Leetcode 236, 43 @ Java－CONY的世界

236. Lowest Common Ancestor of a Binary Tree

Given a binary tree, find the lowest common ancestor (LCA) of two given nodes in the tree.

According to the definition of LCA on Wikipedia: “The lowest common ancestor is defined between two nodes v and w as the lowest node in T that has both v and w as descendants (where we allow a node to be a descendant of itself).”

        _______3______
       /              \
    ___5__          ___1__
   /      \        /      \
   6      _2       0       8
         /  \
         7   4

For example, the lowest common ancestor (LCA) of nodes 5 and 1 is 3. Another example is LCA of nodes 5 and 4 is 5, since a node can be a descendant of itself according to the LCA definition.

這題其實當初我想得太複雜了.....（注意！其實很多題目都是這樣，看清楚題目給的條件，有時候題目加上限制後會變得非常簡單）

如果今天是要找不知道存不存在的兩個node 那這個解法一定不行，但是這題因為是確定存在樹上的兩點node，所以就變得非常簡單

只要思考這兩個node會在樹上存在的可能組合就能找出這組的答案了

一種就是分別在左右subtree，一種就是都在同一個subtree，

左右的情形就是都存在時，那個node就是root了，而當在同一個subtree時，就是第一個相等的那個node開始return就好

class Solution {
    public TreeNode lowestCommonAncestor(TreeNode root, TreeNode p, TreeNode q) {
        if(root == null || root == p || root == q)
            return root;
        TreeNode left = lowestCommonAncestor(root.left, p, q);
        TreeNode right = lowestCommonAncestor(root.right, p, q);
        if(left != null && right != null)   return root;
        return (left != null)?left:right;
    }
}

43. Multiply Strings

Given two non-negative integers num1 and num2 represented as strings, return the product of num1 and num2.

Note:

The length of both num1 and num2 is < 110.
Both num1 and num2 contains only digits 0-9.
Both num1 and num2 does not contain any leading zero.
You must not use any built-in BigInteger library or convert the inputs to integer directly.

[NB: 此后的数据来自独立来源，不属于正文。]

/-- R162 at completion: the arrived words differ in opcode, in modifier bits other than 3:0, or in the contents of the masks
they name. With no contributor among them the trap does not fire (R51). -/
def Warp.xdiffers (w : Warp) (set : W32) : Bool :=
  let l0 := lowestLane set
  let key := fun (l : LaneId) =>
    (opcodeOf (((w.arrival l).map Prod.fst).getD 0), (w.xform l).m >>> 4, w.xgroup l)
  ((lanesOf set).any fun l => ((w.arrival l).map Prod.snd).getD false) && (lanesOf set).any fun l => key l != key l0

/-- The contributors of a completing set, in ascending order (R161). -/
def Warp.contributors (w : Warp) (set : W32) : List LaneId :=
  (lanesOf set).filter fun l => ((w.arrival l).map Prod.snd).getD false

/-- The A value of a contributor, named by its own word. -/
def Warp.aval (w : Warp) (l : LaneId) : W32 := (w.lane l).reg (w.xform l).a

/-- A source lane given by number: the A value of a contributor, 0 of an absent lane, otherwise `none` (R164, R165). -/
def Warp.source (w : Warp) (cs : List LaneId) (n : Nat) : Option W32 :=
  if h : n < 32 then
    let l : LaneId := ⟨n, h⟩
    if (w.lane l).absent then some 0 else if cs.contains l then some (w.aval l) else none
  else none

/-- SHFL in one contributor (R164). -/
def Warp.shflValue (w : Warp) (cs : List LaneId) (l : LaneId) : W32 :=
  let f := w.xform l
  let s := 2 ^ f.mod 14 12
  let b := if f.m.getLsbD 6 then f.mod 11 7 else ((w.lane l).reg f.b).toNat
  let base := l.val - l.val % s
  let src : Option Nat :=
    match f.mod 5 4 with
    | 0 => some (base + b % s)
    | 1 => if base + b ≤ l.val then some (l.val - b) else none
    | 2 => if l.val + b < base + s then some (l.val + b) else none
    | _ => some (base + (l.val % s ^^^ b % s))
  match src with
  | none => w.aval l
  | some n => (w.source cs n).getD (w.aval l)

/-- SLIDE in one contributor (R165). -/
def Warp.slideValue (w : Warp) (cs : List LaneId) (l : LaneId) : W32 :=
  let f := w.xform l
  let width := match f.mod 5 4 with | 0 => 32 | 1 => 16 | _ => 8
  let m := 32 / width
  let n := f.mod 12 7
  let elem := fun (x : W32) (i : Nat) => bitsOf x.toNat (width * i + width - 1) (width * i)
  let fill := (w.lane l).reg f.b
  let value := fun (i : Nat) =>
    let e := l.val * m + i
    let from0 : Option Nat := if f.m.getLsbD 6 then (if n ≤ e then some (e - n) else none)
      else if e + n < 32 * m then some (e + n) else none
    match from0 with
    | none => elem fill i
    | some g => match w.source cs (g / m) with
      | some x => elem x (g % m)
      | none => elem fill i
  BitVec.ofNat 32 ((List.range m).foldl (fun acc i => acc + value i * 2 ^ (width * i)) 0)

/-- The identity of a fold (R168). -/
def foldIdentity (op : Nat) : W32 :=
  match op with
  | 2 => 0x7FFFFFFF
  | 3 => 0x80000000
  | 4 | 6 => 0xFFFFFFFF
  | 9 => 0x80000000
  | _ => 0

/-- A step of a fold, and whether it clamped (R168). -/
def foldStep (op : Nat) (x y : W32) : W32 × Bool :=
  match op with
  | 0 => (x + y, false)
  | 1 =>
    let z := x.toInt + y.toInt
    let c := max (-(2 ^ 31 : Int)) (min z (2 ^ 31 - 1))
    (BitVec.ofInt 32 c, c != z)
  | 2 => (if x.toInt ≤ y.toInt then x else y, false)
  | 3 => (if x.toInt ≤ y.toInt then y else x, false)
  | 4 => (if x.toNat ≤ y.toNat then x else y, false)
  | 5 => (if x.toNat ≤ y.toNat then y else x, false)
  | 6 => (x &&& y, false)
  | 7 => (x ||| y, false)
  | 8 => (x ^^^ y, false)
  | _ => (fpAddPlain x y, false)

/-- The values before and after each contributor of a fold, with whether any step so far clamped (R168). -/
def foldRuns (w : Warp) (op : Nat) : List LaneId → W32 × Bool → List (LaneId × (W32 × Bool) × (W32 × Bool))
  | [], _ => []
  | l :: ls, run =>
    let (v, c) := foldStep op run.1 (w.aval l)
    let next := (v, run.2 || c)
    (l, run, next) :: foldRuns w op ls next

/-- What SCAN or REDUCE writes in one contributor (R168). -/
def Warp.foldValue (w : Warp) (cs : List LaneId) (l : LaneId) (scan : Bool) : W32 × Bool :=
  let f := w.xform l
  let op := f.mod 7 4
  let runs := foldRuns w op cs (foldIdentity op, false)
  if scan then
    match runs.find? fun r => r.1 = l with
    | some r => if f.m.getLsbD 8 then r.2.1 else r.2.2
    | none => (0, false)
  else match runs.getLast? with
    | some r => r.2.2
    | none => (foldIdentity op, false)

/-- VOTE (R166). -/
def Warp.voteValue (w : Warp) (cs : List LaneId) (op : Nat) : Bool :=
  let vs := cs.map fun l => (w.lane l).pred ((w.xform l).a.setWidth 3)
  match op with
  | 0 => vs.any id
  | 1 => vs.all id
  | _ => vs.all id || vs.all (!·)

/-- BALLOT (R167). -/
def Warp.ballotValue (w : Warp) (cs : List LaneId) : W32 :=
  maskOf fun l => cs.contains l && (w.lane l).pred ((w.xform l).a.setWidth 3)

/-- What a contributor's own word writes in its lane at completion (R164 to R168). -/
def Warp.xwrite (w : Warp) (cs : List LaneId) (l : LaneId) (x : Lane) : Lane :=
  let f := w.xform l
  match opcodeOf (((w.arrival l).map Prod.fst).getD 0) with
  | 0x80 => x.setReg f.d (w.shflValue cs l)
  | 0x81 => x.setReg f.d (w.slideValue cs l)
  | 0x82 => x.setPred (f.d.setWidth 3) (w.voteValue cs (f.mod 5 4))
  | 0x83 => if f.m.getLsbD 4 then x.setReg f.d (w.ballotValue cs) else x
  | op =>
    let (v, c) := w.foldValue cs l (op = 0x84)
    (x.setReg f.d v).sticky (if c then 32 else 0)

/-- The masks that a completing BALLOT writes: those that a contributor's word names (R167). -/
def Warp.ballotMasks (w : Warp) (cs : List LaneId) : List Nat :=
  (cs.filterMap fun l =>
    if opcodeOf (((w.arrival l).map Prod.fst).getD 0) = 0x83 && !(w.xform l).m.getLsbD 4 then some (w.xform l).d.toNat
    else none).dedup

/-- A group takes effect: every contributor's sources are read, every result is written, every arrived lane leaves its park
(R161). -/
def Warp.fire (w : Warp) (set : W32) (now : Nat) : Warp :=
  let cs := w.contributors set
  let w1 := w.mapLanes fun l x =>
    if set.getLsbD l then (if cs.contains l then w.xwrite cs l x else x).release.wake now else x
  (w.ballotMasks cs).foldl (fun v k => v.setMask k (w.ballotValue cs)) w1

/-- A precise trap of lanes parked at a word: they leave their parks with no effect and stand at the word, and the warp stops
(R42, R248); they have issued in this cycle. -/
def State.trapParked (s : State) (core : CoreId) (who : Who) (w : Warp) (set act : W32) (word : W64) (cause : BitVec 8) :
    State :=
  let l0 := lowestLane set
  let x0 := w.lane l0
  let same := maskOf fun l => set.getLsbD l && (w.lane l).pc == x0.pc
  let st : Stop := ⟨word, x0.hdrWord, same, act &&& same, set⟩
  let w1 := w.mapLanes fun l x => if set.getLsbD l then { x with park := .none, age := max x.age s.now } else x
  let w2 := { w1 with gangs := w1.gangs.filter fun g => g.lanes &&& set == 0 }.halt st (some s.now)
  match who with
  | .control => (s.setWarp core who w2).coreTrap core cause x0.pc
  | .slot n => (s.setWarp core who w2).raise core ⟨cause, false, false, l0.val, n.val, 0, x0.pc, set, st, none, s.now⟩

/-- MASKDIV at completion: every arrived lane traps (R162). -/
def State.xtrap (s : State) (core : CoreId) (who : Who) (w : Warp) (set : W32) : State :=
  s.trapParked core who w set (maskOf fun l => ((w.arrival l).map Prod.snd).getD false)
    (((w.arrival (lowestLane set)).map Prod.fst).getD 0) cMASKDIV

/-- One release that the parks of a warp are due: of a mask (R101, R103), or of a cross-lane group (R161). -/
def State.releaseOne (s : State) (core : CoreId) (who : Who) (w : Warp) : Option State :=
  match w.releasable with
  | some (m, lanes) =>
    some ((s.setWarp core who (w.releaseLanes lanes s.now)).addMark
      ⟨core, [s.soFar who (lanes &&& m)], some who, lanes, s.ids, 0, false⟩)
  | none =>
    match w.complete? with
    | some set => some (if w.xdiffers set then s.xtrap core who w set else s.setWarp core who (w.fire set s.now))
    | none => none

/-- At most `n` releases. -/
def State.settleN : Nat → State → CoreId → Who → State
  | 0, s, _, _ => s
  | n + 1, s, core, who =>
    match s.warp core who with
    | none => s
    | some w => match s.releaseOne core who w with
      | none => s
      | some t => State.settleN n t core who

/-- Evaluate the release conditions of a warp (R101, R161): each release frees a lane, so 32 suffice. -/
def State.settle (s : State) (core : CoreId) (who : Who) : State := State.settleN 33 s core who

/-! ### Barriers -/

/-- A barrier completes its phase (R28, R104). -/
def Barrier.flip (b : Barrier) : Barrier :=
  { b with phase := !b.phase, arrived := 0, here := [], arrivals := [], last := b.arrivals }

/-- One arrival (R104) of some lane, or of the sequencer, with what it puts in order. -/
def Barrier.arrive (b : Barrier) (what : Before) (pending : Bool) : Barrier :=
  let b1 := { b with
    arrived := b.arrived + 1
    here := if what.lanes = 0 then b.here else (what.who, what.lanes) :: b.here
    arrivals := if pending then b.arrivals ++ [what] else b.arrivals }
  if b1.expect ≤ b1.arrived then b1.flip else b1

/-- EXPECT falls by one; the phase may complete (R28, R98, R246). -/
def Barrier.lower (b : Barrier) : Barrier :=
  let b1 := { b with expect := b.expect - 1 }
  if b1.expect ≤ b1.arrived then b1.flip else b1

/-- The team of a barrier, by uid. -/
def State.team (s : State) (core : CoreId) (uid : Nat) : Option Team := (s.core core).team uid

/-- A barrier of a team. -/
def Team.bar (t : Team) (b : Nat) : Barrier := t.bars.toList.getD b ⟨false, 0, 0, [], [], []⟩

/-- Replace a barrier of a team. -/
def Team.setBar (t : Team) (b : Nat) (x : Barrier) : Team := { t with bars := t.bars.setIfInBounds b x }

/-- The lanes of a warp that the phase of a barrier lets go (R105). -/
def Warp.freedBy (w : Warp) (b : Nat) (phase : Bool) : W32 :=
  maskOf fun l => match (w.lane l).park with
    | .bar n tok _ => n == b && tok != phase
    | _ => false

/-- Lanes pass a barrier: what preceded the arrivals of its last phase comes before what they do next (R107). -/
def State.orderAfterBarrier (s : State) (core : CoreId) (who : Who) (lanes : W32) (bar : Barrier) : State :=
  s.addMark ⟨core, bar.last, some who, lanes, s.ids, 0, false⟩

/-- Release the lanes parked at a barrier of a team whose token is no longer the phase (R105). -/
def State.releaseBar (s : State) (core : CoreId) (uid b : Nat) : State :=
  match s.team core uid with
  | none => s
  | some t =>
    let bar := t.bar b
    (List.range 64).foldl (fun s n =>
      if h : n < 64 then
        let who : Who := .slot ⟨n, h⟩
        match s.warp core who with
        | none => s
        | some w =>
          let m := if w.team = uid then w.freedBy b bar.phase else 0
          if m = 0 then s else (s.setWarp core who (w.releaseLanes m s.now)).orderAfterBarrier core who m bar
      else s) s

/-- One arrival at a barrier of a team: the phase it arrived in; the lanes that it lets go are released (R104, R105). -/
def State.arriveBar (s : State) (core : CoreId) (uid b : Nat) (what : Before) : Bool × State :=
  match s.team core uid with
  | none => (false, s)
  | some t =>
    let bar := t.bar b
    let next := bar.arrive what (s.beforePending core what)
    let s1 := s.onTeam core uid fun t => t.setBar b next
    (bar.phase, if next.phase = bar.phase then s1 else s1.releaseBar core uid b)

/-- EXPECT of one barrier of a team falls by one. -/
def State.lowerBar (s : State) (core : CoreId) (uid b : Nat) : State :=
  match s.team core uid with
  | none => s
  | some t =>
    let bar := t.bar b
    let s1 := s.onTeam core uid fun t => t.setBar b bar.lower
    if bar.lower.phase = bar.phase then s1 else s1.releaseBar core uid b

/-- EXPECT of every barrier of a team falls by n (R98, R246), and the lanes that this lets go are released. -/
def State.lowerBars (s : State) (core : CoreId) (uid n : Nat) : State :=
  (List.range 16).foldl (fun s b => (List.range n).foldl (fun s _ => s.lowerBar core uid b) s) s

/-! ### The end of lanes -/

/-- EXIT of the lanes of a warp (R98): they leave every mask, EXPECT of every barrier falls, and the waits that this
completes are released. -/
def State.exitLanes (s : State) (core : CoreId) (who : Who) (lanes : W32) : State :=
  match s.warp core who with
  | none => s
  | some w =>
    let m := w.liveIn lanes
    let w1 := w.mapLanes fun l x => if m.getLsbD l then x.exited else x
    let w2 := { w1 with k := w1.k.map (· &&& ~~~m) }
    let w3 := { w2 with gangs := w2.gangs.filter fun g => w2.liveIn g.lanes != 0 }
    ((s.setWarp core who w3).settle core who).lowerBars core w.team (lanesOf m).length

end Sys2Proof.Machine
end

這題其實一開始又想得太複雜了，一直想用很optimize的方式解，但是其實直接用array 就好了

每個digit 用 char array表示的話，就不用擔心像是overflow的問題了

注意這邊比較麻煩的是最後轉string的地方，array 的存法是index越大，代表的位元越小，所以跟直覺相反是要注意的地方

然後也因此 num1[inedx1] * num2[index2] ＝ ans[index1+index2+1] ，因為ans[index1+index2] 是拿來存進位的

class Solution {
    public String multiply(String num1, String num2) {
        if (num1.equals("0") || num2.equals("0")) return "0";
        int l1 = num1.length(), l2 = num2.length(), l = l1+l2;
        char[] ans = new char[l];
        for(int index1 = l1-1; index1 >= 0; index1--) {
            for(int index2 = l2-1; index2 >=0; index2--) {
                ans[index1+index2+1] += (num1.charAt(index1) - '0')* (num2.charAt(index2) - '0'); 
               // System.out.println((index1+index2)+" "+ (num1.charAt(index1) - '0')* (num2.charAt(index2) - '0'));
            }
        }
        int index = l-1;
        while(index > 0){
            if(ans[index] > 9) {
                ans[index-1] += ans[index]/10;
                ans[index] %= 10;
            }       
            index--;
        }
        StringBuilder s = new StringBuilder();
        index=0;
        while(ans[index] == 0) index++;
        for(; index < l; index++)
            s.append((char)(ans[index]+'0'));
        return s.toString();
    }
}